Module: check_mk
Branch: master
Commit: abdc673c713cb11d6877699dec3ee33014db7113
URL:
http://git.mathias-kettner.de/git/?p=check_mk.git;a=commit;h=abdc673c713cb1…
Author: Lars Michelsen <lm(a)mathias-kettner.de>
Date: Mon Jul 23 08:05:48 2018 +0200
6358 FIX Fixed stale services on cluster nodes
When using Check_MK clusters it could happen that some of the services
on a node went stale and remained in this state. In this situation you
can find multiple messages in the cmc.log when using the CEE:
2018-07-21 12:47:52 [5] [Check_MK helper 4644] started, commandline:
/omd/sites/beta/bin/cmk --keepalive
2018-07-21 12:48:42 [2] [Check_MK helper 4644] ignoring check result for lxclu1 /
Filesystem /boot: no such service
2018-07-21 12:48:43 [4] [Check_MK helper 4644] restarting dead helper
2018-07-21 12:48:43 [5] [Check_MK helper 4644] exited normally
The issue was triggered because the cluster nodes reported service check
results for services which are assigned to the cluster using the "Clustered
services" rule set.
The problem could only happen when services of one check type were assigned to
the cluster and the cluster node. For example in case you have at least one
Filesystem service assigned to the node and at least one Filesystem service
assigned to the cluster.
This regression was introduced with 1.5.0b7 (Werk #5814).

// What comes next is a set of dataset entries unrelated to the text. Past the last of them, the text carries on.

theorem meets_HostEvents_answers : (let s := { day with dltAnsIn := [(7, .ack)], dltOut := [aDlt (.core 0) 0] }
     s.dltAnsIn = (7, .ack) :: [] ∧ s.dltOut.find? (·.id == 7) = some (aDlt (.core 0) 0))
    ∧ (let s := { day with
          dltAnsIn := [(7, .ecc)], dltOut := [aDlt (.agLoad 0 0) 0], regions := [(0, { runsOne with relDue := some 11 })] }
       s.dltAnsIn = (7, .ecc) :: [] ∧ s.dltOut.find? (·.id == 7) = some (aDlt (.agLoad 0 0) 0) ∧ relFirst s (aDlt (.agLoad 0 0) 0) = true
        ∧ relFirst day (aDlt (.agLoad 0 0) 0) = false)
    ∧ (let s := { day with round := 50000, cores := [(0, { pend := some (aPend none) })], dltOut := [aDlt (.core 0) 0] }
       (s.core 0).pend = some (aPend none) ∧ s.dltOut.find? (·.id == 7) = some (aDlt (.core 0) 0) ∧ (aDlt (.core 0) 0).src = .core 0
        ∧ (aDlt (.core 0) 0).sent + 48000 < s.round ∧ s.round ≤ (aDlt (.core 0) 2000).sent + 48000)
    ∧ (let s := { day with round := 50000, dltOut := [aDlt (.agLoad 0 0) 0] }
       s.dltOut.find? (·.id == 7) = some (aDlt (.agLoad 0 0) 0) ∧ (aDlt (.agLoad 0 0) 0).src.pk? = some (0, 64)
        ∧ s.regionOf 0 = some 0 ∧ (s.region 0).frozen = false ∧ (s.region 0).relDue = none ∧ (aDlt (.agLoad 0 0) 0).sent + 48000 < s.round) :=
  ⟨⟨rfl, rfl⟩, ⟨rfl, rfl, rfl, rfl⟩, ⟨rfl, rfl, rfl, by decide, by decide⟩, ⟨rfl, rfl, rfl, rfl, rfl, by decide⟩⟩

theorem meets_DeviceEvents : canTrain 0 (day.link 0) = true ∧ canTrain 18 (day.link 18) = false
    ∧ (let s := { State.reset with round := 24001, links := [(0, { training := some 1 })] }
       (s.link 0).training = some 1 ∧ 1 + 24000 ≤ s.round ∧ s.regions = [] ∧ 24000 < 1 + 24000
        ∧ (s.link 0).ctl.toNat / 2 ^ 8 % 2 ^ 8 ≤ 7 + 1)
    ∧ linkExists 35 = true ∧ (∃ x ∈ ([(3, { retired := true })] : Sparse TileState), x.2.retired = true)
    ∧ (({ left := 5 } : Attest).state ≠ 1 ∧ 0 < ({ left := 5 } : Attest).left ∧ ({ left := 0 } : Attest).left = 0)
    ∧ (({ left := 5, state := 1, committed := some 0 } : Attest).state = 1 ∧ ({ left := 5, state := 1, committed := some 0 } : Attest).committed = some 0)
    ∧ (placeValid day (vaultPlace 0 0 0) = true ∧ day.eccAt (vaultPlace 0 0 0) 16 = false
        ∧ { day with eccBad := [(2 ^ 42, 2)] }.eccAt (vaultPlace 0 0 0) 16 = true) := by
  refine ⟨rfl, rfl, ⟨rfl, by decide, rfl, by decide, by decide⟩, rfl, ⟨_, List.mem_singleton.2 rfl, rfl⟩, by decide, by decide, by decide +kernel⟩

/-- A link that has been down for 20 us; a vault that an access holds in this round; a dword with a correctable error, and one without. -/
theorem meets_DeviceEvents_more : (let s := { State.reset with round := 24001, links := [(0, { downAt := some 1 })] }
      (s.link 0).training = none ∧ (s.link 0).downAt = some 1 ∧ 1 + 24000 ≤ s.round ∧ ¬24001 + 24000 ≤ s.round)
    ∧ (let s := { day with dies := [(0, { vaultAt := [(0, 11)] })] }
       (s.die 0).vaultAt.get 0 0 = s.round + 1 ∧ (day.die 0).vaultAt.get 0 0 ≠ day.round + 1)
    ∧ (isOwn day 0 = true ∧ { day with eccBad := [(0, 1)] }.softIn 0 8 = [0] ∧ day.softIn 0 8 = []) := by decide +kernel

theorem meets_StepKeepsMemory : Memory.wf (onCore (fw [])).mem = true ∧ ∃ t, Machine.step (onCore (fw [])) = .next t := ⟨rfl, _, rfl⟩

end Sys2Proof.Tests
end

section
/-! PROOFS. The memory: what a read returns after a write, and what the write leaves alone (R2, R302). -/

namespace Sys2Proof.Claims

open Sys2Proof.Machine

/-- The frame of a write: memory, and the uncorrectable errors of the dwords that it covers whole (R405, log 18). -/
theorem onlyMemory_write (s : State) (p n v : Nat) : OnlyMemory s (s.write p n v) :=
  State.setBytes_only s p (leBytes n v)

/-- Settles O16. Each part is a rule of `State.write`; the bound on the width keeps the written bytes at distinct addresses, so that
none of them is written twice. -/
theorem memoryReadWrite : Obligations.MemoryReadWrite := by
  intro s p n v hn
  refine ⟨?canonical, ⟨?value, ?bytes⟩, ?others, ?frame⟩
  case canonical => exact State.wf_write p n v
  case value => exact State.read_write s p n v hn
  case bytes => exact fun k hk => State.byte_write s p n v k hn hk
  case others => exact fun q hq => State.byte_write_ne s v hq
  case frame => exact onlyMemory_write s p n v

end Sys2Proof.Claims
end

section
/-! PROOFS. Records of State read back after a write, and what the operations over regions and channels leave alone. -/

namespace Sys2Proof.Machine

/-! ### A record read back -/

@[simp] theorem elem_setElem (s : State) (k : Nat) (v : Elem) : (s.setElem k v).elem k = v := Sparse.get_put_self _ _ _ _
@[simp] theorem chan_setChan (s : State) (k : Nat) (v : Chan) : (s.setChan k v).chan k = v := Sparse.get_put_self _ _ _ _
@[simp] theorem region_setRegion (s : State) (k : Nat) (v : Region) : (s.setRegion k v).region k = v := Sparse.get_put_self _ _ _ _
@[simp] theorem launch_setLaunch (s : State) (k : Nat) (v : Launch) : (s.setLaunch k v).launch k = v := Sparse.get_put_self _ _ _ _
@[simp] theorem ag_setAg (s : State) (k : Nat) (v : Ag) : (s.setAg k v).ag k = v := Sparse.get_put_self _ _ _ _
@[simp] theorem rep_setRep (s : State) (k : Nat) (v : Repeat) : (s.setRep k v).rep k = v := Sparse.get_put_self _ _ _ _
@[simp] theorem sched_setSched (s : State) (k : Nat) (v : SchedNode) : (s.setSched k v).sched k = v := Sparse.get_put_self _ _ _ _
@[simp] theorem island_setIsland (s : State) (k : Nat) (v : Island) : (s.setIsland k v).island k = v := Sparse.get_put_self _ _ _ _
@[simp] theorem streamer_setStreamer (s : State) (k : Nat) (v : Streamer) : (s.setStreamer k v).streamer k = v :=
  Sparse.get_put_self _ _ _ _
@[simp] theorem queue_setQueue (s : State) (k : Nat) (v : WorkQueue) : (s.setQueue k v).queue k = v := Sparse.get_put_self _ _ _ _
@[simp] theorem die_setDie (s : State) (k : Nat) (v : DieState) : (s.setDie k v).die k = v := Sparse.get_put_self _ _ _ _

theorem elem_setElem_ne (s : State) {j k : Nat} (v : Elem) (h : j ≠ k) : (s.setElem k v).elem j = s.elem j := Sparse.get_put_ne _ _ _ h
theorem chan_setChan_ne (s : State) {j k : Nat} (v : Chan) (h : j ≠ k) : (s.setChan k v).chan j = s.chan j := Sparse.get_put_ne _ _ _ h
theorem region_setRegion_ne (s : State) {j k : Nat} (v : Region) (h : j ≠ k) : (s.setRegion k v).region j = s.region j :=
  Sparse.get_put_ne _ _ _ h
theorem launch_setLaunch_ne (s : State) {j k : Nat} (v : Launch) (h : j ≠ k) : (s.setLaunch k v).launch j = s.launch j :=
  Sparse.get_put_ne _ _ _ h
theorem ag_setAg_ne (s : State) {j k : Nat} (v : Ag) (h : j ≠ k) : (s.setAg k v).ag j = s.ag j := Sparse.get_put_ne _ _ _ h
theorem island_setIsland_ne (s : State) {j k : Nat} (v : Island) (h : j ≠ k) : (s.setIsland k v).island j = s.island j :=
  Sparse.get_put_ne _ _ _ h

/-! ### The region at a plane of a tile -/

theorem modRegionOf_some {s : State} {pk rk : Nat} (h : s.regionOf pk = some rk) (f : Region → Region) :
    s.modRegionOf pk f = s.setRegion rk (f (s.region rk)) := by
  unfold State.modRegionOf; rw [h]

/-- A change of the region at a plane changes regions alone. -/
theorem modRegionOf_only (s : State) (pk : Nat) (f : Region → Region) :
    s.modRegionOf pk f = { s with regions := (s.modRegionOf pk f).regions } := by
  unfold State.modRegionOf; split <;> rfl

/-- A sink report changes regions alone. -/
theorem report_only (s : State) (pk : Nat) (place : Word) (port : Nat) (payload : Word) (cut : Nat) :
    s.report pk place port payload cut = { s with regions := (s.report pk place port payload cut).regions } := modRegionOf_only s pk _

theorem reports_report {s : State} {pk rk : Nat} (h : s.regionOf pk = some rk) (place : Word) (port : Nat) (payload : Word) (cut : Nat) :
    ((s.report pk place port payload cut).region rk).reports = (s.region rk).reports ++ [⟨place, port, payload, cut⟩] := by
  unfold State.report; rw [modRegionOf_some h, region_setRegion]

/-! ### A destination frees a slot -/

theorem freeSlot_freed (s : State) (ch dst : Nat) :
    ((s.freeSlot ch dst).chan ch).freed.get 0 dst = (s.chan ch).freed.get 0 dst + 1 := by
  unfold State.freeSlot
  rw [chan_setChan]
  simp only [Sparse.get_put_self]

theorem chan_freeSlot_ne (s : State) {ch ch' : Nat} (dst : Nat) (h : ch' ≠ ch) : (s.freeSlot ch dst).chan ch' = s.chan ch' :=
  chan_setChan_ne s _ h

end Sys2Proof.Machine
end

section
/-! PROOFS. A take of an element (R32, R12, R138). -/

namespace Sys2Proof.Claims

open Sys2Proof.Machine

theorem inputsOf_single : ∀ k < 4, inputsOf (BitVec.ofNat 4 (2 ^ k)) = [k] := by decide

/-- An element whose input `k` holds what stands behind its head. -/
def headGone (el : Elem) (k : Nat) (rest : List InTok) : Elem := { el with io := { el.io with ins := el.io.ins.put [] k rest } }

theorem inq_headGone (el : Elem) (k : Nat) (rest : List InTok) : (headGone el k rest).io.inq k = rest := Sparse.get_put_self _ _ _ _

theorem inq_headGone_ne (el : Elem) {j k : Nat} (rest : List InTok) (h : j ≠ k) : (headGone el k rest).io.inq j = el.io.inq j :=
  Sparse.get_put_ne _ _ _ h

/-- The state after the head of an input has left, its slot free. -/
def headTaken (s : State) (e k : Nat) (x : InTok) (rest : List InTok) : State :=
  (s.setElem e (headGone (s.elem e) k rest)).freeSlot x.ch x.dst

/-- A take is the head's leaving, with a report where an ERR token stops. -/
theorem takeInput_front {s : State} {e k : Nat} {passed : Option Nat} {x : InTok} {rest : List InTok}
    (h : Ports.front [] ((s.elem e).io.inq k) = some (x, rest)) : takeInput e passed s k =
      if x.tok.tag = 6 ∧ passed ≠ some k then
        (headTaken s e k x rest).report (e / 16) (elemPlace e) k (x.tok.payload.setWidth 32) ((s.elem e).io.snapCut + 1)
      else headTaken s e k x rest := by
  unfold takeInput Ports.pop
  simp only [h, Bool.and_eq_true, decide_eq_true_eq]
  rfl

/-- A report leaves the elements and the channels of a take as they are. -/
theorem takeInput_elems {s : State} {e k : Nat} {passed : Option Nat} {x : InTok} {rest : List InTok}
    (h : Ports.front [] ((s.elem e).io.inq k) = some (x, rest)) :
    (takeInput e passed s k).elems = (headTaken s e k x rest).elems
      ∧ (takeInput e passed s k).chans = (headTaken s e k x rest).chans := by
  rw [takeInput_front h]
  split
  · rw [report_only]; exact ⟨rfl, rfl⟩
  · exact ⟨rfl, rfl⟩

/-- Settles O35. The mask of one input takes that input alone (`inputsOf_single`), and `takeInput_front` says what a take does. -/
theorem elemTakes : Obligations.ElemTakes := by
  intro s e k passed x rest hk hf t
  have ht : t = takeInput e passed s k := by
    simp only [t, takeInputs, inputsOf_single k hk, List.foldl_cons, List.foldl_nil]
  obtain ⟨helems, hchans⟩ := takeInput_elems (passed := passed) hf
  have elem_eq (e' : Nat) : t.elem e' = (headTaken s e k x rest).elem e' := by simp only [State.elem, ht, helems]
  have chan_eq (ch : Nat) : t.chan ch = (headTaken s e k x rest).chan ch := by simp only [State.chan, ht, hchans]
  have self : t.elem e = headGone (s.elem e) k rest := (elem_eq e).trans (elem_setElem s e _)
  refine ⟨?head, ?inputs, ?slot, ?elements, ?channels, ?silent, ?reported⟩
  case head => rw [self, inq_headGone]
  case inputs => intro j hj; rw [self, inq_headGone_ne _ _ hj]
  case slot => rw [chan_eq]; exact freeSlot_freed _ _ _
  case elements => intro e' he; rw [elem_eq]; exact elem_setElem_ne s _ he
  case channels => intro ch hch; rw [chan_eq]; exact chan_freeSlot_ne _ _ hch
  case silent =>
    intro hno
    have : ¬(x.tok.tag = 6 ∧ passed ≠ some k) := fun ⟨htag, hp⟩ => hno.elim (· htag) hp
    rw [ht, takeInput_front hf, if_neg this]; rfl
  case reported =>
    intro rk htag hp hr
    have hr' : (headTaken s e k x rest).regionOf (e / 16) = some rk := hr
    rw [ht, takeInput_front hf, if_pos ⟨htag, hp⟩, reports_report hr']
    rfl

end Sys2Proof.Claims
end

section
/-! PROOFS. Events of cuts, rollback and the deadlock probe (R18, R69, R142, R343-R345, R352). -/

namespace Sys2Proof.Claims

open Sys2Proof.Machine

/-! ### The snapshot (R142) -/

/-- A unit that is not an element which its schedule-table node feeds is saved alone. -/
theorem snapshotEv_alone {s : State} {rk : Nat} {u : UnitRef} (hu : s.regionOf u.pk = some rk) (hs : snapReady s (s.region rk) u = true)
    (hn : ∀ e, u = .elem e → ¬((s.sched (e / 16)).bound = true ∧ (s.sched (e / 16)).feeds = e)) :
    execSnapshotEv u s = .next (afterSnap (passMarkers (saveUnit s (s.region rk) u (s.region rk).cut) u (s.region rk).cut) u) := by
  unfold execSnapshotEv
  simp only [hu, hs, Bool.not_true, Bool.false_eq_true, if_false]
  cases u with
  | elem e =>
    have hsched : ∀ pk, (saveUnit s (s.region rk) (.elem e) (s.region rk).cut).sched pk = s.sched pk := fun pk => rfl
    have := hn e rfl
    simp only [hsched, Key.pkOfElem, Bool.and_eq_true, decide_eq_true_eq, if_neg this]
  | _ => rfl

Change-Id: Ibddc6e489c21b8664164d1437878f7021186f740
---
.werks/6358 | 29 +++++++++++++++++++++++++++++
cmk_base/checking.py | 3 +++
2 files changed, 32 insertions(+)
diff --git a/.werks/6358 b/.werks/6358
new file mode 100644
index 0000000..84c6395
--- /dev/null
+++ b/.werks/6358
@@ -0,0 +1,29 @@
+Title: Fixed stale services on cluster nodes
+Level: 2
+Component: core
+Class: fix
+Compatible: compat
+Edition: cre
+State: unknown
+Version: 1.6.0i1
+Date: 1532171683
+
+When using Check_MK clusters it could happen that some of the services
+on a node went stale and remained in this state. In this situation you
+can find multiple messages in the cmc.log when using the CEE:
+
+2018-07-21 12:47:52 [5] [Check_MK helper 4644] started, commandline:
/omd/sites/beta/bin/cmk --keepalive
+2018-07-21 12:48:42 [2] [Check_MK helper 4644] ignoring check result for lxclu1 /
Filesystem /boot: no such service
+2018-07-21 12:48:43 [4] [Check_MK helper 4644] restarting dead helper
+2018-07-21 12:48:43 [5] [Check_MK helper 4644] exited normally
+
+The issue was triggered because the cluster nodes reported service check
+results for services which are assigned to the cluster using the "Clustered
+services" rule set.
+
+The problem could only happen when services of one check type were assigned to
+the cluster and the cluster node. For example in case you have at least one
+Filesystem service assigned to the node and at least one Filesystem service
+assigned to the cluster.
+
+This regression was introduced with 1.5.0b7 (Werk #5814).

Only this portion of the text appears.